What is expected.
An exact repetition of all the entries that follow is required.

Supplied material.
/-- OBUF_OVERFLOW means that the bit-stream is longer than OBUF. -/
theorem packFrom_overflow_length {s : State} {n i : Nat} {k : PackState} {e : CmdError}
    (h : packFrom s n i k = .error e) (hname : e.name = .obufOverflow) :
    8 * s.params.obufBytes <
      k.p + (codeStream s.ct ((List.range' i n).map s.ibuf.readByte)).length := by
  induction n generalizing i k with
  | zero => cases h
  | succ n ih =>
    rw [List.range'_succ, List.map_cons, codeStream_cons_length, ← Nat.add_assoc]
    unfold packFrom at h
    simp only at h
    split at h
    · cases h
      cases hname
    · split at h
      · exact Nat.lt_add_right _ ‹_›
      · have hrest := ih h
        rwa [pushCode, foldl_pushBit_p, CodeEntry.bits_length] at hrest

/-- PACK of input bytes that all have codes makes the output when the bit-stream fits in OBUF, and fails
with OBUF_OVERFLOW when it does not. -/
theorem stagePack_of_codes {s : State} (hrange : s.inLen.toNat ≤ s.params.ibufBytes)
    (hcodes : ∀ x ∈ inputBytes s, (entryAt s.ct x).valid = true) :
    ((codeStream s.ct (inputBytes s)).length ≤ 8 * s.params.obufBytes ∧ (stagePack s).2 = .ok ∧
        (stagePack s).1.outValid = true ∧
        (stagePack s).1.outBits.toNat = (codeStream s.ct (inputBytes s)).length) ∨
      (8 * s.params.obufBytes < (codeStream s.ct (inputBytes s)).length ∧
        ∃ e, e.name = .obufOverflow ∧ stagePack s = (s.losePacked, .err e)) := by
  obtain ⟨hout, -⟩ | ⟨e, -, he, hs⟩ | ⟨k, -, hk, hs⟩ := stagePack_cases s
  · exact absurd hrange (Nat.not_le_of_lt hout)
  · obtain ⟨j, -, hj, -, hsym, hmiss | hname⟩ := packFrom_error he
    · have hmem : e.sym ∈ inputBytes s :=
        List.mem_map.mpr ⟨j, List.mem_range.mpr (by omega), hsym.symm⟩
      exact absurd (hcodes _ hmem) (by simp [packFrom_codebookMiss he hmiss])
    · have hlong := packFrom_overflow_length he hname
      rw [← inputBytes_eq_range', Nat.zero_add] at hlong
      exact .inr ⟨hlong, e, hname, hs⟩
  · have hlength := packFrom_ok_length hk
    rw [← inputBytes_eq_range', Nat.zero_add] at hlength
    have hfits : k.p ≤ 8 * s.params.obufBytes := packFrom_fits (Nat.zero_le _) hk
    have := obufBytes_le s.params
    have hbits : (BitVec.ofNat 32 k.p).toNat = k.p :=
      (BitVec.toNat_ofNat k.p 32).trans (Nat.mod_eq_of_lt (by omega))
    rw [hs, ← hlength]
    exact .inl ⟨hfits, rfl, rfl, hbits⟩

/-- Settles O48: ENCODE ends as PACK does on a state that is ready to pack, and its stages keep the error
record. -/
theorem encodeOnlyOverflows : Obligations.EncodeOnlyOverflows := by
  intro s hlen hrange
  obtain ⟨u, hu, hs⟩ := stageEncode_readyToPack hlen hrange
  have hrecord : SameRecord s (stagePack u).1 := hs ▸ CommandStage.encode.sameRecord (by decide)
  have hpack := stagePack_of_codes hu.range (hu.input ▸ hu.codes)
  rw [hu.input, hu.params] at hpack
  refine ⟨complete (stagePack u), hs ▸ CommandStage.encode.exec_eq, ?_⟩
  simp only [complete_same, stagePack_same]
  refine ⟨hu.treeValid, hu.tree, hu.freq, hu.codes, ?_⟩
  obtain ⟨hfits, hok, hvalid, hbits⟩ | ⟨hlong, e, hname, he⟩ := hpack
  · obtain ⟨-, herr, hcode, hinfo, hsym⟩ | ⟨e, he, -⟩ := complete_record (stagePack u)
    · refine ⟨fun _ => ⟨hvalid, hbits, ?_⟩, fun hlong => absurd hfits (Nat.not_le_of_lt hlong)⟩
      rw [herr, hcode, hinfo, hsym]
      exact hrecord
    · cases hok.symm.trans he
  · refine ⟨fun hfits => absurd hfits (Nat.not_le_of_lt hlong), fun _ => ?_⟩
    rw [he]
    exact ⟨rfl, rfl, rfl, rfl, congrArg ErrName.code hname⟩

Solution below.
/-- OBUF_OVERFLOW means that the bit-stream is longer than OBUF. -/
theorem packFrom_overflow_length {s : State} {n i : Nat} {k : PackState} {e : CmdError}
    (h : packFrom s n i k = .error e) (hname : e.name = .obufOverflow) :
    8 * s.params.obufBytes <
      k.p + (codeStream s.ct ((List.range' i n).map s.ibuf.readByte)).length := by
  induction n generalizing i k with
  | zero => cases h
  | succ n ih =>
    rw [List.range'_succ, List.map_cons, codeStream_cons_length, ← Nat.add_assoc]
    unfold packFrom at h
    simp only at h
    split at h
    · cases h
      cases hname
    · split at h
      · exact Nat.lt_add_right _ ‹_›
      · have hrest := ih h
        rwa [pushCode, foldl_pushBit_p, CodeEntry.bits_length] at hrest

/-- PACK of input bytes that all have codes makes the output when the bit-stream fits in OBUF, and fails
with OBUF_OVERFLOW when it does not. -/
theorem stagePack_of_codes {s : State} (hrange : s.inLen.toNat ≤ s.params.ibufBytes)
    (hcodes : ∀ x ∈ inputBytes s, (entryAt s.ct x).valid = true) :
    ((codeStream s.ct (inputBytes s)).length ≤ 8 * s.params.obufBytes ∧ (stagePack s).2 = .ok ∧
        (stagePack s).1.outValid = true ∧
        (stagePack s).1.outBits.toNat = (codeStream s.ct (inputBytes s)).length) ∨
      (8 * s.params.obufBytes < (codeStream s.ct (inputBytes s)).length ∧
        ∃ e, e.name = .obufOverflow ∧ stagePack s = (s.losePacked, .err e)) := by
  obtain ⟨hout, -⟩ | ⟨e, -, he, hs⟩ | ⟨k, -, hk, hs⟩ := stagePack_cases s
  · exact absurd hrange (Nat.not_le_of_lt hout)
  · obtain ⟨j, -, hj, -, hsym, hmiss | hname⟩ := packFrom_error he
    · have hmem : e.sym ∈ inputBytes s :=
        List.mem_map.mpr ⟨j, List.mem_range.mpr (by omega), hsym.symm⟩
      exact absurd (hcodes _ hmem) (by simp [packFrom_codebookMiss he hmiss])
    · have hlong := packFrom_overflow_length he hname
      rw [← inputBytes_eq_range', Nat.zero_add] at hlong
      exact .inr ⟨hlong, e, hname, hs⟩
  · have hlength := packFrom_ok_length hk
    rw [← inputBytes_eq_range', Nat.zero_add] at hlength
    have hfits : k.p ≤ 8 * s.params.obufBytes := packFrom_fits (Nat.zero_le _) hk
    have := obufBytes_le s.params
    have hbits : (BitVec.ofNat 32 k.p).toNat = k.p :=
      (BitVec.toNat_ofNat k.p 32).trans (Nat.mod_eq_of_lt (by omega))
    rw [hs, ← hlength]
    exact .inl ⟨hfits, rfl, rfl, hbits⟩

/-- Settles O48: ENCODE ends as PACK does on a state that is ready to pack, and its stages keep the error
record. -/
theorem encodeOnlyOverflows : Obligations.EncodeOnlyOverflows := by
  intro s hlen hrange
  obtain ⟨u, hu, hs⟩ := stageEncode_readyToPack hlen hrange
  have hrecord : SameRecord s (stagePack u).1 := hs ▸ CommandStage.encode.sameRecord (by decide)
  have hpack := stagePack_of_codes hu.range (hu.input ▸ hu.codes)
  rw [hu.input, hu.params] at hpack
  refine ⟨complete (stagePack u), hs ▸ CommandStage.encode.exec_eq, ?_⟩
  simp only [complete_same, stagePack_same]
  refine ⟨hu.treeValid, hu.tree, hu.freq, hu.codes, ?_⟩
  obtain ⟨hfits, hok, hvalid, hbits⟩ | ⟨hlong, e, hname, he⟩ := hpack
  · obtain ⟨-, herr, hcode, hinfo, hsym⟩ | ⟨e, he, -⟩ := complete_record (stagePack u)
    · refine ⟨fun _ => ⟨hvalid, hbits, ?_⟩, fun hlong => absurd hfits (Nat.not_le_of_lt hlong)⟩
      rw [herr, hcode, hinfo, hsym]
      exact hrecord
    · cases hok.symm.trans he
  · refine ⟨fun hfits => absurd hfits (Nat.not_le_of_lt hlong), fun _ => ?_⟩
    rw [he]
    exact ⟨rfl, rfl, rfl, rfl, congrArg ErrName.code hname⟩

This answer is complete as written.